● **INPUT DATA**:
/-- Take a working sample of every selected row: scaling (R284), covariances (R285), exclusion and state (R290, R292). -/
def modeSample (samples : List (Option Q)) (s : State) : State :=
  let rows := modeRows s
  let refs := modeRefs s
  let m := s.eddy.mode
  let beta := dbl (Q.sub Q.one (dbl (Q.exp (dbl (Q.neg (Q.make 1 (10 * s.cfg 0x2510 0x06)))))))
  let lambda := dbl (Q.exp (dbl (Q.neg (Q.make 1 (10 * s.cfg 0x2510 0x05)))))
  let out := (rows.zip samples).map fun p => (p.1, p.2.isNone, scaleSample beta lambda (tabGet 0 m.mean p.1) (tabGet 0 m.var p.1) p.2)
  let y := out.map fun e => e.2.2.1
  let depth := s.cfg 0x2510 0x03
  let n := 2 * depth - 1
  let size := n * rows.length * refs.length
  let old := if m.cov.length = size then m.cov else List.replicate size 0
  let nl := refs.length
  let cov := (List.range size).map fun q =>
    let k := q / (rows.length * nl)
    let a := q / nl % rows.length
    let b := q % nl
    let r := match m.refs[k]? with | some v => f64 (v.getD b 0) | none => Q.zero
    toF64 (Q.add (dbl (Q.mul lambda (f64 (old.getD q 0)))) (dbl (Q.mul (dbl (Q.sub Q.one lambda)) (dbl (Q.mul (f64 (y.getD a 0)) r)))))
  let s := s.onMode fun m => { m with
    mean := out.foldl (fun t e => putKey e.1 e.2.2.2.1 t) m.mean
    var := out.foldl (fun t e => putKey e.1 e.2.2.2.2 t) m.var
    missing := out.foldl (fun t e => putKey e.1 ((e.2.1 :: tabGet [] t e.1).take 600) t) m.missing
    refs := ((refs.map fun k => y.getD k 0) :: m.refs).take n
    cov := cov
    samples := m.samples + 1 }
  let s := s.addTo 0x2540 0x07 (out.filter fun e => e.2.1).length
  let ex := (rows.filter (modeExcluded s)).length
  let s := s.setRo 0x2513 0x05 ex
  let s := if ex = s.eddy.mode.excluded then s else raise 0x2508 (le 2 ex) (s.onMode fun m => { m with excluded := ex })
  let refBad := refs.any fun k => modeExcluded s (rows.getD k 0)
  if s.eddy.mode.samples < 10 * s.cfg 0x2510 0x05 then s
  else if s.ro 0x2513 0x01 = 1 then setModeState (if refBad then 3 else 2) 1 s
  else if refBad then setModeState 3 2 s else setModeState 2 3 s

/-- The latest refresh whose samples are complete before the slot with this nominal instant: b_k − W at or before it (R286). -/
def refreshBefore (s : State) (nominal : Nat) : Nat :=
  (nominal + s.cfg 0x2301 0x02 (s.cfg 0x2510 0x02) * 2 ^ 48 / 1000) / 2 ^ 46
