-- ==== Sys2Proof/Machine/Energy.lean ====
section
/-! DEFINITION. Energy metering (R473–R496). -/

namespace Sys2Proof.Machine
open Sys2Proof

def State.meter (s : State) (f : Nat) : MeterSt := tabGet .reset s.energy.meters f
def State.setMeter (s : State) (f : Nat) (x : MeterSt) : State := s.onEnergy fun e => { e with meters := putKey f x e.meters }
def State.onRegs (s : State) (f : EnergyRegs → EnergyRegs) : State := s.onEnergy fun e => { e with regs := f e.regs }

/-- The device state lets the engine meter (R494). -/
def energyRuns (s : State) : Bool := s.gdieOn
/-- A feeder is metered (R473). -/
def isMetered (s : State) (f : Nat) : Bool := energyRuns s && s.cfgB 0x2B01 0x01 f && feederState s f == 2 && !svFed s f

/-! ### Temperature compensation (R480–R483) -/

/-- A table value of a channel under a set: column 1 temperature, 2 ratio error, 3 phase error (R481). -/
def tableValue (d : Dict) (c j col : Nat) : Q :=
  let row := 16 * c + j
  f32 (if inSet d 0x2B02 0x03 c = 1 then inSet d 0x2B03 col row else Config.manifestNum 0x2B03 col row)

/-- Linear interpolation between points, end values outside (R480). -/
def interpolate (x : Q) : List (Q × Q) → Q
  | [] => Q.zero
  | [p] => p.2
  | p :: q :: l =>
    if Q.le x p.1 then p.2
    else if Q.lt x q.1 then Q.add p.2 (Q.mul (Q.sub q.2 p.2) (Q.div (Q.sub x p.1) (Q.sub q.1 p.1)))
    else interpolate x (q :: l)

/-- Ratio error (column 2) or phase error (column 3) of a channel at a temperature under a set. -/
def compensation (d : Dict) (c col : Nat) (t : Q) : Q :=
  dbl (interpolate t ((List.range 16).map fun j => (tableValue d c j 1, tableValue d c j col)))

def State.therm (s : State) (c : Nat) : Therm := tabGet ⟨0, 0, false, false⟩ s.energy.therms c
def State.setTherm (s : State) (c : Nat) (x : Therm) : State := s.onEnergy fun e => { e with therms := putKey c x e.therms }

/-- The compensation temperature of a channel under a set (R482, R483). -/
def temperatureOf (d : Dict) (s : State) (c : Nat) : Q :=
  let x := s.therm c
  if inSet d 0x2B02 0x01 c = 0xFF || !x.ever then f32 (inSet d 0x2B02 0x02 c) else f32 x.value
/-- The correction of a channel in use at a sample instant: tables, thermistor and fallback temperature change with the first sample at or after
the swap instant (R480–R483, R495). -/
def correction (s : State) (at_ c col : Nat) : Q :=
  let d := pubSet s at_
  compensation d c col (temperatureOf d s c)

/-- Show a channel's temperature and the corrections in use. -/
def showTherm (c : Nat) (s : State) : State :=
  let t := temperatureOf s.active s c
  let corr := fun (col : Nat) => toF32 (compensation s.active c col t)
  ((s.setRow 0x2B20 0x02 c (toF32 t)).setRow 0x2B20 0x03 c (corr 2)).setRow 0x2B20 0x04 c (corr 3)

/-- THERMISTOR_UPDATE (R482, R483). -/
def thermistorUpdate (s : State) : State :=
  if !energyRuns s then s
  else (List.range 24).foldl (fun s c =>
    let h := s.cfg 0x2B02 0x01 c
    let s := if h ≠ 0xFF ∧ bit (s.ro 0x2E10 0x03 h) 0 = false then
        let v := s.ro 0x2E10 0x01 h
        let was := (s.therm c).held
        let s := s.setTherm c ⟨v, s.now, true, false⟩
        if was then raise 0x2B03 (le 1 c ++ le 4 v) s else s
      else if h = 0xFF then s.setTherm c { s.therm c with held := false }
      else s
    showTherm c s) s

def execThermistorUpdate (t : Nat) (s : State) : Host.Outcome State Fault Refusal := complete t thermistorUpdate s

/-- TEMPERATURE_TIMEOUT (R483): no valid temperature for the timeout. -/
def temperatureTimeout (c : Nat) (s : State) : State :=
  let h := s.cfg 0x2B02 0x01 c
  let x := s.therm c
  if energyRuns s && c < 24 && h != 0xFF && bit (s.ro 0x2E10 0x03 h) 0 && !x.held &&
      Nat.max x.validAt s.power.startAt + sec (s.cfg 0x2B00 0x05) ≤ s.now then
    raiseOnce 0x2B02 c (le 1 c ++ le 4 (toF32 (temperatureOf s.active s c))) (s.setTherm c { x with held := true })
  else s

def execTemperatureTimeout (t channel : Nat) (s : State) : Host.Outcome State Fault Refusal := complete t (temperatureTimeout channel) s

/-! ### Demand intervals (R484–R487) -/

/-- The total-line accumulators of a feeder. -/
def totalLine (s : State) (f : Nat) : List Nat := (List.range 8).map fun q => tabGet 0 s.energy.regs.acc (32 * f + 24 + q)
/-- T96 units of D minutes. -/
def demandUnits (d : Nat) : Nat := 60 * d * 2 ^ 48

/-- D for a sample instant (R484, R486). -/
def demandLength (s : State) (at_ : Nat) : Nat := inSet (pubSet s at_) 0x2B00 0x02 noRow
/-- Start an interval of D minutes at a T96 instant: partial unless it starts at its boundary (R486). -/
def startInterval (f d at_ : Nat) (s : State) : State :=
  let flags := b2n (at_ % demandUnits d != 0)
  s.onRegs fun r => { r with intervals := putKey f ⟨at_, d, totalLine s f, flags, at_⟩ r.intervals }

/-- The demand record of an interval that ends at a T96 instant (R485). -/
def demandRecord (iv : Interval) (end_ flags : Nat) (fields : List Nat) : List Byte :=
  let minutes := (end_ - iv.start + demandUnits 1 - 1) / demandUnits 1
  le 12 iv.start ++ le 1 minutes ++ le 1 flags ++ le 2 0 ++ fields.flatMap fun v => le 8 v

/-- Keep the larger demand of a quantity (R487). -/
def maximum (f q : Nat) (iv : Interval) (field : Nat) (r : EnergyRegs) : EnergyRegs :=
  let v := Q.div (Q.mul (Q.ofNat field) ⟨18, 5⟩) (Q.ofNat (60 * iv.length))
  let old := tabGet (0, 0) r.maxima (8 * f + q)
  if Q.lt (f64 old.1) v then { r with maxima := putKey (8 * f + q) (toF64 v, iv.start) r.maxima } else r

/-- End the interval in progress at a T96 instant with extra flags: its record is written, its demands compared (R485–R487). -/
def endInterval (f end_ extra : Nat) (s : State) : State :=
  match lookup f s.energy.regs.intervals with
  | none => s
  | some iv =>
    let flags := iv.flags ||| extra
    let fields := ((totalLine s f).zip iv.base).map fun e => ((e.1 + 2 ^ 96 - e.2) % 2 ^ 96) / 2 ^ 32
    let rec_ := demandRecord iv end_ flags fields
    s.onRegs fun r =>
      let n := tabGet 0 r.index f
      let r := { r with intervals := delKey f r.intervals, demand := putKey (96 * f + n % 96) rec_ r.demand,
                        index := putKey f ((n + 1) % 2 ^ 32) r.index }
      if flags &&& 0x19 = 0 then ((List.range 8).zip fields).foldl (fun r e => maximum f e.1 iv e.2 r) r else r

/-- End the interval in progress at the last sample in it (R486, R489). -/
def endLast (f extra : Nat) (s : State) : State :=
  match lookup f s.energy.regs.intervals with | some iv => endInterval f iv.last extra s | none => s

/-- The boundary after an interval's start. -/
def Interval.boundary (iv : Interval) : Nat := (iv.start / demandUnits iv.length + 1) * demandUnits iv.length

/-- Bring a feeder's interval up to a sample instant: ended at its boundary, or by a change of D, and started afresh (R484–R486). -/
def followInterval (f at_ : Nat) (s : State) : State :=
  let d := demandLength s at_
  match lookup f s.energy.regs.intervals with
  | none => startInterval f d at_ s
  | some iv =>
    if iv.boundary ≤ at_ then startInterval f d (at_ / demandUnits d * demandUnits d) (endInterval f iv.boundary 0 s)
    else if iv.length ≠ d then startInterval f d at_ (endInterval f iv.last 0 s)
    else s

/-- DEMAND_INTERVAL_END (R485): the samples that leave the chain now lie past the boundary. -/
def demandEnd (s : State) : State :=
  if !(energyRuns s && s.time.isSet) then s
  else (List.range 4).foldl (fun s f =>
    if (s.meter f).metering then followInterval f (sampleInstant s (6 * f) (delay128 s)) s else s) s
* * *
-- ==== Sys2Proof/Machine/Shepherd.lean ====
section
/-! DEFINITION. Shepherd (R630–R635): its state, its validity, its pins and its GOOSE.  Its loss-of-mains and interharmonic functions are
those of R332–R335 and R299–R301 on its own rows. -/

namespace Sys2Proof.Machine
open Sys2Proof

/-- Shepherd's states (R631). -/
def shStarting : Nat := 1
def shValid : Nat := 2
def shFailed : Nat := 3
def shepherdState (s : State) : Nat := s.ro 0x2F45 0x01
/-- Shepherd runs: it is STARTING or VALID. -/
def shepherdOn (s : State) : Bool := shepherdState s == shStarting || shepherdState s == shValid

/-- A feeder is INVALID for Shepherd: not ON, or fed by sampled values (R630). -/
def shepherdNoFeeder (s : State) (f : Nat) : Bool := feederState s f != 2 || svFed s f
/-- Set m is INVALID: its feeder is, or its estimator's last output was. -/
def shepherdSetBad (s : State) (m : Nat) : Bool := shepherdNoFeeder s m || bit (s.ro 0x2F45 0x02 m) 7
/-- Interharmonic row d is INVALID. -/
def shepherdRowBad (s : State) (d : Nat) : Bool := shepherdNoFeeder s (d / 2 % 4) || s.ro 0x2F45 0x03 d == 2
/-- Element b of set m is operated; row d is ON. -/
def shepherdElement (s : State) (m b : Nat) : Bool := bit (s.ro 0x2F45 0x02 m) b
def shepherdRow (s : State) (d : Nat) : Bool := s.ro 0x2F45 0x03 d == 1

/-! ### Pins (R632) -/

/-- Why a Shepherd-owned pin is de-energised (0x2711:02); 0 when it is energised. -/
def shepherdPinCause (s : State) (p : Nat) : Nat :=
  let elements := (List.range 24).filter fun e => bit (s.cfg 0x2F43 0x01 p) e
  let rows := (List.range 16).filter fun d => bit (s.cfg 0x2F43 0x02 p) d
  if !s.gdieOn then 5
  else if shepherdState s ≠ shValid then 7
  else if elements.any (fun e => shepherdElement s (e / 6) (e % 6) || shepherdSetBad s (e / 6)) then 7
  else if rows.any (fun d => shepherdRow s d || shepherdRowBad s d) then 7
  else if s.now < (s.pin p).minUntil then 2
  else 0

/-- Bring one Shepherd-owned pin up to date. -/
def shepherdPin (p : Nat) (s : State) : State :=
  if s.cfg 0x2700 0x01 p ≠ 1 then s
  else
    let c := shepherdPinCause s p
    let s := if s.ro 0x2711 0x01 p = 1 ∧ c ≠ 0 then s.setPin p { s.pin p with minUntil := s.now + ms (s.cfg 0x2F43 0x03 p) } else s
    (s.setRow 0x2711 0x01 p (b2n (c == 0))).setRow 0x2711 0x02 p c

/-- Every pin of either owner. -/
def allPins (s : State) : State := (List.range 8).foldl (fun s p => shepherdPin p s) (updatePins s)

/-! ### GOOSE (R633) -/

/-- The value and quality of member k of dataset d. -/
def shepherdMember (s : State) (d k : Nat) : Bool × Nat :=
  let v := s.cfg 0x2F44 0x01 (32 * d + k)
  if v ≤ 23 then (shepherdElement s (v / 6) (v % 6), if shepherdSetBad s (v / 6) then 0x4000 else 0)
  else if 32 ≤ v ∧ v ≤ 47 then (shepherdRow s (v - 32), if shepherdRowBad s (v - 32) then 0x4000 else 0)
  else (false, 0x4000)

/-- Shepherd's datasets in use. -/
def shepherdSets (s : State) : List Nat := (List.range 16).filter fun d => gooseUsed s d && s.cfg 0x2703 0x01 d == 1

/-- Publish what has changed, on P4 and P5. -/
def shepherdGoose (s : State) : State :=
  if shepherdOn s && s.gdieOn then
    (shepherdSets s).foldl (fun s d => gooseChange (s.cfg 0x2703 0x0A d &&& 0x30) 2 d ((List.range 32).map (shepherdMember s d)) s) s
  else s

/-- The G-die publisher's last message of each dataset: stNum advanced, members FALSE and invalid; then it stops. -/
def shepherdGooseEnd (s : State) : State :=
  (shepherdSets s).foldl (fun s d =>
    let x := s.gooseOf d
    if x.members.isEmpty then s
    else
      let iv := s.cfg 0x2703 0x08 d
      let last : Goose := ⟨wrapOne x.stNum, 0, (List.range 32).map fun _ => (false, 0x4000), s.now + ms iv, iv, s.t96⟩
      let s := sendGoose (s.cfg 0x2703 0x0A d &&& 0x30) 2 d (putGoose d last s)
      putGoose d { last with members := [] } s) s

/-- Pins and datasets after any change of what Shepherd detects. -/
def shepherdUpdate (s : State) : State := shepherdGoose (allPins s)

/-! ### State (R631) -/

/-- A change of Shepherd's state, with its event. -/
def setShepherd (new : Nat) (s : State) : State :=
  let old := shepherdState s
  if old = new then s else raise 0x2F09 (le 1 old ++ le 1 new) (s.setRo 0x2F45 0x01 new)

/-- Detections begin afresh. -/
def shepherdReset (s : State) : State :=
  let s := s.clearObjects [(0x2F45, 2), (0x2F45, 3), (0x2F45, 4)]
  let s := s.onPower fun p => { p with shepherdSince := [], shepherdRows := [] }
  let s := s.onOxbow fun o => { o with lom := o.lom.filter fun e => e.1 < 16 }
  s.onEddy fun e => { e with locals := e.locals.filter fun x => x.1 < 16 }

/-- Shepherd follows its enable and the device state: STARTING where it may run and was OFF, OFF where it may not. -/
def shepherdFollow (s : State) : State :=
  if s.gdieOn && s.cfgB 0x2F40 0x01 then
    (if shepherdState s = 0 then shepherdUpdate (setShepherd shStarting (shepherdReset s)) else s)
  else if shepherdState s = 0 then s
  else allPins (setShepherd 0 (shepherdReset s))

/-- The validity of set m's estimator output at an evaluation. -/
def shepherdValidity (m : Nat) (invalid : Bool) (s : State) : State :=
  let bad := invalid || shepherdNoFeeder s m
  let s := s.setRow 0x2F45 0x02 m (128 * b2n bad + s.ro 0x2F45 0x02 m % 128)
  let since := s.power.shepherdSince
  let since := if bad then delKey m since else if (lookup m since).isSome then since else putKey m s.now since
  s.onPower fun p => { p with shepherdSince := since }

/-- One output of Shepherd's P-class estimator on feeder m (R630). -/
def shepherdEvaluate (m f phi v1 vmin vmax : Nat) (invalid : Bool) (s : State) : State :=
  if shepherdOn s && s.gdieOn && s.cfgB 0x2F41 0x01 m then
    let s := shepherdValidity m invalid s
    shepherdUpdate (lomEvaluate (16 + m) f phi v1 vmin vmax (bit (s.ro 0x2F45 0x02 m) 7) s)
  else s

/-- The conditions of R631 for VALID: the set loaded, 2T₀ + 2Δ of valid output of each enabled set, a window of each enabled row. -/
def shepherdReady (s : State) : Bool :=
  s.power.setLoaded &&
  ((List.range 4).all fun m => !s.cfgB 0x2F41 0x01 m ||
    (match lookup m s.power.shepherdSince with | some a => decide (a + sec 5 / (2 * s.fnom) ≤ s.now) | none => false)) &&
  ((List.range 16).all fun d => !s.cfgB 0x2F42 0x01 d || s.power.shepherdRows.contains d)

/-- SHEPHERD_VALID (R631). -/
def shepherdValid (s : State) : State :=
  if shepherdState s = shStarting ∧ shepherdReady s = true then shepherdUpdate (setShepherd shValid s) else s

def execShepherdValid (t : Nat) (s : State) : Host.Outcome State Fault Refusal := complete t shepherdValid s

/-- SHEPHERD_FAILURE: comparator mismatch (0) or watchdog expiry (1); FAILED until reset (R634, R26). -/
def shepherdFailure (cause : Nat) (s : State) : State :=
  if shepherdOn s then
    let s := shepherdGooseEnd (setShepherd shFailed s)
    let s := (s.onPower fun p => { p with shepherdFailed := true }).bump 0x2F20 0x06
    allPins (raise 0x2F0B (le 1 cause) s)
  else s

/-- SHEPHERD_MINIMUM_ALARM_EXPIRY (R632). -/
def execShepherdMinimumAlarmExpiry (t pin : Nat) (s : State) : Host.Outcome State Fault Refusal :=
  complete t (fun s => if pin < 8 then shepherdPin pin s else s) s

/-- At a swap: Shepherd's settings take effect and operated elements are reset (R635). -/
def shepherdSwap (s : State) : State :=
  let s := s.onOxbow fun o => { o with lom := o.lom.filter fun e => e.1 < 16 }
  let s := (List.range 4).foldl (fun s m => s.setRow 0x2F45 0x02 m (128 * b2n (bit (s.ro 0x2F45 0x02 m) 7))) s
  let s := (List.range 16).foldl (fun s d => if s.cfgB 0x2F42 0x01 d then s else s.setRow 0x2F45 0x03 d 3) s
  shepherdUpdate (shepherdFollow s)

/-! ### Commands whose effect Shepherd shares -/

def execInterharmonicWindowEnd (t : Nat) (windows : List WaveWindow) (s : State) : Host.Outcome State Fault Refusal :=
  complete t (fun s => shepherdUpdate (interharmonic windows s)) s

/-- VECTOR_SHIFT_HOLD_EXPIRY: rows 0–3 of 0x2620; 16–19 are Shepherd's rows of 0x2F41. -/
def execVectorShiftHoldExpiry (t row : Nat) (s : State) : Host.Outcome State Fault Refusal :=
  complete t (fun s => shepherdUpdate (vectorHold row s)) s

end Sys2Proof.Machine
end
--
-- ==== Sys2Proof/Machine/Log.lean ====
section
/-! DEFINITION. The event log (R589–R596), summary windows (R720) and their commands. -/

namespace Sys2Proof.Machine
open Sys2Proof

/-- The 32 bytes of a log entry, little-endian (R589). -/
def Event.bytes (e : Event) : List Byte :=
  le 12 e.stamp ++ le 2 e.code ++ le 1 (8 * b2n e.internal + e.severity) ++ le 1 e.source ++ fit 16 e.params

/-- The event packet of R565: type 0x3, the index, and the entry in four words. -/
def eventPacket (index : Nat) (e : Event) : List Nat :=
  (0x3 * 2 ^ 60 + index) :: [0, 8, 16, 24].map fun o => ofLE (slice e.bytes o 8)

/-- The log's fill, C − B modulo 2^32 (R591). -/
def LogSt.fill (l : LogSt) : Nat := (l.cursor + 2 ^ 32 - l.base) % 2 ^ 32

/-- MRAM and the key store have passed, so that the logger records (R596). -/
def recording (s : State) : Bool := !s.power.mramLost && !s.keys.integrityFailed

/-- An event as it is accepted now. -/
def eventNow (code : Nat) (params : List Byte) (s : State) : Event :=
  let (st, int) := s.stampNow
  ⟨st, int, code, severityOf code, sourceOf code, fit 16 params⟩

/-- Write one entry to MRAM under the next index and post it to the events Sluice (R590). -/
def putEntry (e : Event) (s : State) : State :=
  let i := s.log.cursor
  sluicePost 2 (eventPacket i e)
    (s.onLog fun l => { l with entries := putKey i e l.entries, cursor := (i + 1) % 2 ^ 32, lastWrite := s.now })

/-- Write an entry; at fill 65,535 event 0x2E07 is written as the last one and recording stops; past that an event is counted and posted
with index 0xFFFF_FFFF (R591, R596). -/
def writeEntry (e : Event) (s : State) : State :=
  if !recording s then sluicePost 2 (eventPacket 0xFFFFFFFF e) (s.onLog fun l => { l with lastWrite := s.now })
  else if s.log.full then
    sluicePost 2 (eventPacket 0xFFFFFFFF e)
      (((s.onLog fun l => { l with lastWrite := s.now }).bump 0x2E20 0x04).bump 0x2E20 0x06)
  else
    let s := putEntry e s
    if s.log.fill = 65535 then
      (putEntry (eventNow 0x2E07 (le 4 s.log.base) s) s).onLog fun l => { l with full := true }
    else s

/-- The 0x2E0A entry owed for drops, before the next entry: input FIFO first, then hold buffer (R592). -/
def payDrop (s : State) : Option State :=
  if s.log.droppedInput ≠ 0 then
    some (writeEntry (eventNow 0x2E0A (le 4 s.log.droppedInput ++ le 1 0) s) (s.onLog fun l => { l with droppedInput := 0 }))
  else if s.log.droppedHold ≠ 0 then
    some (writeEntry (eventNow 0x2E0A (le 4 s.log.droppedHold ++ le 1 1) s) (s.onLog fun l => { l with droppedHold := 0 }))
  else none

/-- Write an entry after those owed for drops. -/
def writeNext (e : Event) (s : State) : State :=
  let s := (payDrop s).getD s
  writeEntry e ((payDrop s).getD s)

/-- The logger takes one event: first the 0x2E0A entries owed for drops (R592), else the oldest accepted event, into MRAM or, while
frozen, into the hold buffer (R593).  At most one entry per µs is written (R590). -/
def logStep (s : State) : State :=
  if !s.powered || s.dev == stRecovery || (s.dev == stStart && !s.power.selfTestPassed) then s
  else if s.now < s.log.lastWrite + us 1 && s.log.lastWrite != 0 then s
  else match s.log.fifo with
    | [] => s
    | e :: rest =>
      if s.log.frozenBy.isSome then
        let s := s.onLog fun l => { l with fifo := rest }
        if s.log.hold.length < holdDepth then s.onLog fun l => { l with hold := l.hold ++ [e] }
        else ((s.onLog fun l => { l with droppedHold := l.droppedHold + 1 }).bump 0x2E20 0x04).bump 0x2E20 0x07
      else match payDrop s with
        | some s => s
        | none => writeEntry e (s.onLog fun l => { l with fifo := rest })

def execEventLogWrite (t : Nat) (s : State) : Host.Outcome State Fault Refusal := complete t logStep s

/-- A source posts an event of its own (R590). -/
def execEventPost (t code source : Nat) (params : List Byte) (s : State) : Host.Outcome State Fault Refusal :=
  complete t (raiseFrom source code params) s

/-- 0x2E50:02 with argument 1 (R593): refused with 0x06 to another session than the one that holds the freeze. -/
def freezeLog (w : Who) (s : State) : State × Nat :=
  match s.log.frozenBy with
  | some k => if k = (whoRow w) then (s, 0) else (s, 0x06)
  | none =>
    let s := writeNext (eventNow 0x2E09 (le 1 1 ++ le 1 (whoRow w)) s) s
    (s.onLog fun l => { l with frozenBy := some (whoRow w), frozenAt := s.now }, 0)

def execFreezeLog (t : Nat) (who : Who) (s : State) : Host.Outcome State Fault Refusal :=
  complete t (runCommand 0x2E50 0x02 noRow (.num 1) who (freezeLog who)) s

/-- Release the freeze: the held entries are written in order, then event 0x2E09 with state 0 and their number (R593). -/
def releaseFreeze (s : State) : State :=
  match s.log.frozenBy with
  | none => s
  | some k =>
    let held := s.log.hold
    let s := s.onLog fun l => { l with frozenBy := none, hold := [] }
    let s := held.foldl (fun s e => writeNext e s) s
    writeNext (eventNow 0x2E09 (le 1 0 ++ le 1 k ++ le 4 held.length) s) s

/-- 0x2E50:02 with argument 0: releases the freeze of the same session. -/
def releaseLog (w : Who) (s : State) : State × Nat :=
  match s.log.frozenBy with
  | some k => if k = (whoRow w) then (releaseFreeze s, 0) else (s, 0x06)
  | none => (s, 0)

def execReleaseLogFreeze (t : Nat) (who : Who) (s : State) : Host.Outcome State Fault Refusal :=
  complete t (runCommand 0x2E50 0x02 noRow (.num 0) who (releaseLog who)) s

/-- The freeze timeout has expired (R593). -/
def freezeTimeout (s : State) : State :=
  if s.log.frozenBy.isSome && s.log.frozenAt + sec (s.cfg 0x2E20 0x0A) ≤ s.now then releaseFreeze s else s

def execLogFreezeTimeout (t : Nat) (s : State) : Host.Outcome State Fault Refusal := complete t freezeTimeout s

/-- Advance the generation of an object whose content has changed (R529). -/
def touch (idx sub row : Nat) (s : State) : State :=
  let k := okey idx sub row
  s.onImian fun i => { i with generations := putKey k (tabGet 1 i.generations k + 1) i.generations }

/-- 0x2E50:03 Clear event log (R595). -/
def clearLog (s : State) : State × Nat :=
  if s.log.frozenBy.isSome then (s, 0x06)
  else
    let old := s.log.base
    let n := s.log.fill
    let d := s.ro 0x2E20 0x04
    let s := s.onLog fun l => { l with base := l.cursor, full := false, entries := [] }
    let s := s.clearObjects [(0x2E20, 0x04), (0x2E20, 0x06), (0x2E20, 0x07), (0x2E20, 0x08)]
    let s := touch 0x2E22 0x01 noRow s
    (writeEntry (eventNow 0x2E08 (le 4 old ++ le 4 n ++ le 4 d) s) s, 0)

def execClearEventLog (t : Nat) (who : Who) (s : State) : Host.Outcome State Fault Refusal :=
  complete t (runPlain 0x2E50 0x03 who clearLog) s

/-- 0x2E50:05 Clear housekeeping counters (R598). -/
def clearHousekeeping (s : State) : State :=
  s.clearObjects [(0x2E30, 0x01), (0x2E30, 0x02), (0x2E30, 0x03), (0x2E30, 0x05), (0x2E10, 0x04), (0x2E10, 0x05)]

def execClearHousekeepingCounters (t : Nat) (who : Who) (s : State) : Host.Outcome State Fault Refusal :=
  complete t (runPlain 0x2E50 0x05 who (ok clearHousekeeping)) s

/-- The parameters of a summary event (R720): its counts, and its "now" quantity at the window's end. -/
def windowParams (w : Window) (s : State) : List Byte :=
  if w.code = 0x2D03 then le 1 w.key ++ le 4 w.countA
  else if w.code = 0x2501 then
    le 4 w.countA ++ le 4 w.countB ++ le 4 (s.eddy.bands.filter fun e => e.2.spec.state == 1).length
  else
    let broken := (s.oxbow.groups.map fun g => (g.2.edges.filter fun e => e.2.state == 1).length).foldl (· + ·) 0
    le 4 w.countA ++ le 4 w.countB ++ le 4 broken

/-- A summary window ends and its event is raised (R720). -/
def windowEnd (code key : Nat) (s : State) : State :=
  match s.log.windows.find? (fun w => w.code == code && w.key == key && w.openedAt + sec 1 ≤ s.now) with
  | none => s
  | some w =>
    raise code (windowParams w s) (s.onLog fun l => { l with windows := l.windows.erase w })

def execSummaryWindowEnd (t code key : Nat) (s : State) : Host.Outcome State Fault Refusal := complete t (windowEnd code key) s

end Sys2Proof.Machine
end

● **DIRECTIONS**:
Everything above from the line containing "let size := n * rows.length * refs.length" down to the line containing "let s := s.setRo 0x2513 0x05 ex" should be copied exactly, both end lines included, and nothing else.

● **REPLY**:
  let size := n * rows.length * refs.length
  let old := if m.cov.length = size then m.cov else List.replicate size 0
  let nl := refs.length
  let cov := (List.range size).map fun q =>
    let k := q / (rows.length * nl)
    let a := q / nl % rows.length
    let b := q % nl
    let r := match m.refs[k]? with | some v => f64 (v.getD b 0) | none => Q.zero
    toF64 (Q.add (dbl (Q.mul lambda (f64 (old.getD q 0)))) (dbl (Q.mul (dbl (Q.sub Q.one lambda)) (dbl (Q.mul (f64 (y.getD a 0)) r)))))
  let s := s.onMode fun m => { m with
    mean := out.foldl (fun t e => putKey e.1 e.2.2.2.1 t) m.mean
    var := out.foldl (fun t e => putKey e.1 e.2.2.2.2 t) m.var
    missing := out.foldl (fun t e => putKey e.1 ((e.2.1 :: tabGet [] t e.1).take 600) t) m.missing
    refs := ((refs.map fun k => y.getD k 0) :: m.refs).take n
    cov := cov
    samples := m.samples + 1 }
  let s := s.addTo 0x2540 0x07 (out.filter fun e => e.2.1).length
  let ex := (rows.filter (modeExcluded s)).length
  let s := s.setRo 0x2513 0x05 ex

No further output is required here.